What the exercise asks: Pull out every line from the listing that has the word "inductive".

[Extracted material — start]

-- ==== Sys2Proof/Machine/State.lean ====
section
/-! DEFINITION. The state of the module as plain data, the reasons a step can stop, and the state right after reset. -/

namespace Sys2Proof.Machine

/-- What stops the machine. -/
inductive Fault where
  /-- The agenda names a unit that the module does not have (core 128 or above, a ninth pier). Raised by `step` only.
  Safe: no such agent exists, so no run of the hardware is cut short. -/
  | noSuchUnit
deriving DecidableEq, Repr

/-- What the machine does not do. -/
inductive Refusal where
  /-- An arm of `exec` that has no meaning yet. Safe: the model stops where the hardware goes on. -/
  | notModelled (mnemonic : String)
deriving DecidableEq, Repr

/-- Trap causes (19_faults R397). -/
inductive Cause where
  | illegalOrder | deadRead | predOverflow | predUnderflow | deadlock | misalignment | notPresent | remoteHome
  | ownerMismatch | permission | opaquePage | nonMonotone | abortedLanding | nonFinite | divideByZero | semOverflow
  | claimViolation | softwareTrap | breakpoint | watchdog | uncorrectable
deriving DecidableEq, Repr, Inhabited

/-- A trap as raised: cause, TINFO and TADDR (R397), and the format and tile of a non-finite result (02_numbers R53). -/
structure Trap where
  cause : Cause
  info : Word := 0
  addr : Word := 0
  async : Bool := false
  tile : Word := 0
  fmt : Word := 0
deriving DecidableEq, Repr, Inhabited

/-- A trap that waits for a step boundary of a sequencer (R399; 09_ordering R194; 15_ferry R322): `step` and `slot` name the
earlier operation, `tag` the copy whose TRP bit it is, `origin` the stream that trapped (17_piers R356); `late`: it is delivered outside trap mode
only (15_ferry R322). -/
structure AsyncTrap where
  who : Agent
  trap : Trap
  step : Word
  slot : Nat
  tag : Option TagRef := none
  origin : Option Agent := none
  late : Bool := false
deriving DecidableEq, Repr, Inhabited

/-- The trap record of a core (R396). -/
structure TrapRec where
  cause : Word := 0
  info : Word := 0
  addr : Word := 0
  seq : Word := 0
  step : Word := 0
  slot : Word := 0
  tile : Word := 0
  fmt : Word := 0
  ret : Word := 0
deriving DecidableEq, Repr, Inhabited

/-- Run states of a sequencer (05_kernel R116). -/
inductive Run where
  | stopped | running | blocked | held
deriving DecidableEq, Repr, Inhabited

/-- A loop frame (R127, R129): `stages` and `trips` are S and n of loopr, `index` its iteration. -/
structure Frame where
  reg : Nat
  first : Word
  last : Word
  rotating : Bool := false
  stages : Nat := 0
  trips : Nat := 0
  index : Nat := 0
deriving DecidableEq, Repr, Inhabited

/-- Objects in memory that an order waits on: where a ring header or a barrier word lies, by its key in `State.mem`. -/
abbrev Key := Nat

/-- What a key slot holds: the module key of a boot, or the number of a loaded key (11_page R222; 22_bringup R421, R428). -/
inductive KeyVal where
  | module (boot : Nat)
  | loaded (k : Nat)
deriving DecidableEq, Repr, Inhabited

/-- What a blocked sequencer waits for (00_scope R14, R116): the condition of its WaitUntil. -/
inductive Cond where
  | tokens (core queue count : Nat)
  | sends
  | semAtLeast (core n value : Nat)
  | tagAny (tags : List TagRef)
  | tagAll (tags : List TagRef)
  | tagFresh (tags : List TagRef)
  | tagSettled (t : TagRef)
  | tagRead (t : TagRef)
  | copyReady (t : TagRef) (desc : BitVec 512)
  | chunksGone (slot lo hi before : Nat)
  | redirectsGone (slot : Nat) (units : List Nat) (before : Nat)
  | engineLoaded (core e : Nat)
  | ringRoom (hdr : Key)
  | ringFilled (hdr : Key)
  | ringTail (hdr : Key) (c : Nat) (who : Agent) (lo hi : Nat)
  | ringHead (hdr : Key) (c : Nat)
  | unstalled (slot lo hi : Nat) (before : Option Nat)
  | engineStopped (core e : Nat)
  | engineIdle (core e : Nat)
  | stepDone (a : Agent)
  | writesDone (who : Agent) (classes : BitVec 16)
  | opsDone (who : Agent)
  | windowRoom (core : Nat)
  | putAnswered (core putSeq : Nat)
  | queueCount (slot q target : Nat)
  | tilesTaken (core : Nat)
  | groupPhase (core phase : Nat)
  | coreWrites (core : Nat)
  | fullStopReady (core before : Nat)
  | fullStopPhase (slot phase : Nat)
  | barrierGen (word : Key) (gen : Nat)
  | event (core timeout : Nat)
  | claimSwitched (slot : Nat)
  | claimRoom (slot : Nat)
  | claimIdle (slot core : Nat)
  | claimDrained (slot no : Nat)
  | mailRoom (pier k : Nat) (down : Bool)
  | mailFull (pier k : Nat) (down : Bool)
  | streamFree (pier : Nat)
  | unitFree (pier unit k : Nat)
  | tablesRead (who : Agent)
  | again
  | never
deriving DecidableEq, Repr, Inhabited

/-- The wait record (R117): kind, object, the clock and wall time at which the wait began, the waiting step and the slot whose order waits. `met`: the
condition has come about and stays latched (R14, R116), of a tffr with the tag `tag`; `poisoned`: the first poisoned byte of a stalled read whose copy has been cancelled (15_ferry
R323); `seen`: NFTRAP, SRSEED and DEADCHK as the waiting step read them (12_scalar R249). -/
structure Wait where
  kind : Nat
  obj : Nat
  cond : Cond
  since : Nat
  sinceWall : Nat
  step : Word := 0
  slot : Nat := 0
  seen : BitVec 2 × Word × Bool := (0, 0, false)
  met : Bool := false
  tag : Option TagRef := none
  poisoned : Option Nat := none
deriving DecidableEq, Repr, Inhabited

/-- What an order keeps of a first phase that already acted, until the same order is issued again (a blocking qput that is sent,
an fstop that arrived, a bsclaim that switches, a wfe that waits): the slot it stands in, the phase, and two numbers of it. `second`: slot 0 of the step
has acted for good, and the step goes on at slot 1. -/
inductive Phase where
  | rows | event | put | fullStop | claim | release | commit | pool | retire | second
deriving DecidableEq, Repr, Inhabited

/-- Such a record: the step and slot of the order. -/
structure Resume where
  here : Word
  slot : Nat
  phase : Phase
  a : Nat := 0
  b : Nat := 0
deriving DecidableEq, Repr, Inhabited

/-- An entry of the transient operand ring (13_vector R266): the physical register of a result, none when EMPTY. -/
abbrev RingEntry := Option Nat

/-- A gather or scatter stopped by a fault (13_vector R291): its step and slot, the element it goes on from, and the old bytes of table rows
committed since, which it still reads (08_memory R176). -/
structure Partial where
  here : Word
  slot : Nat
  next : Nat
  snap : Map Key Byte := []
deriving DecidableEq, Repr, Inhabited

[Extracted material — finish]

Expected output:
inductive Fault where
inductive Refusal where
inductive Cause where
inductive Run where
inductive KeyVal where
inductive Cond where
inductive Phase where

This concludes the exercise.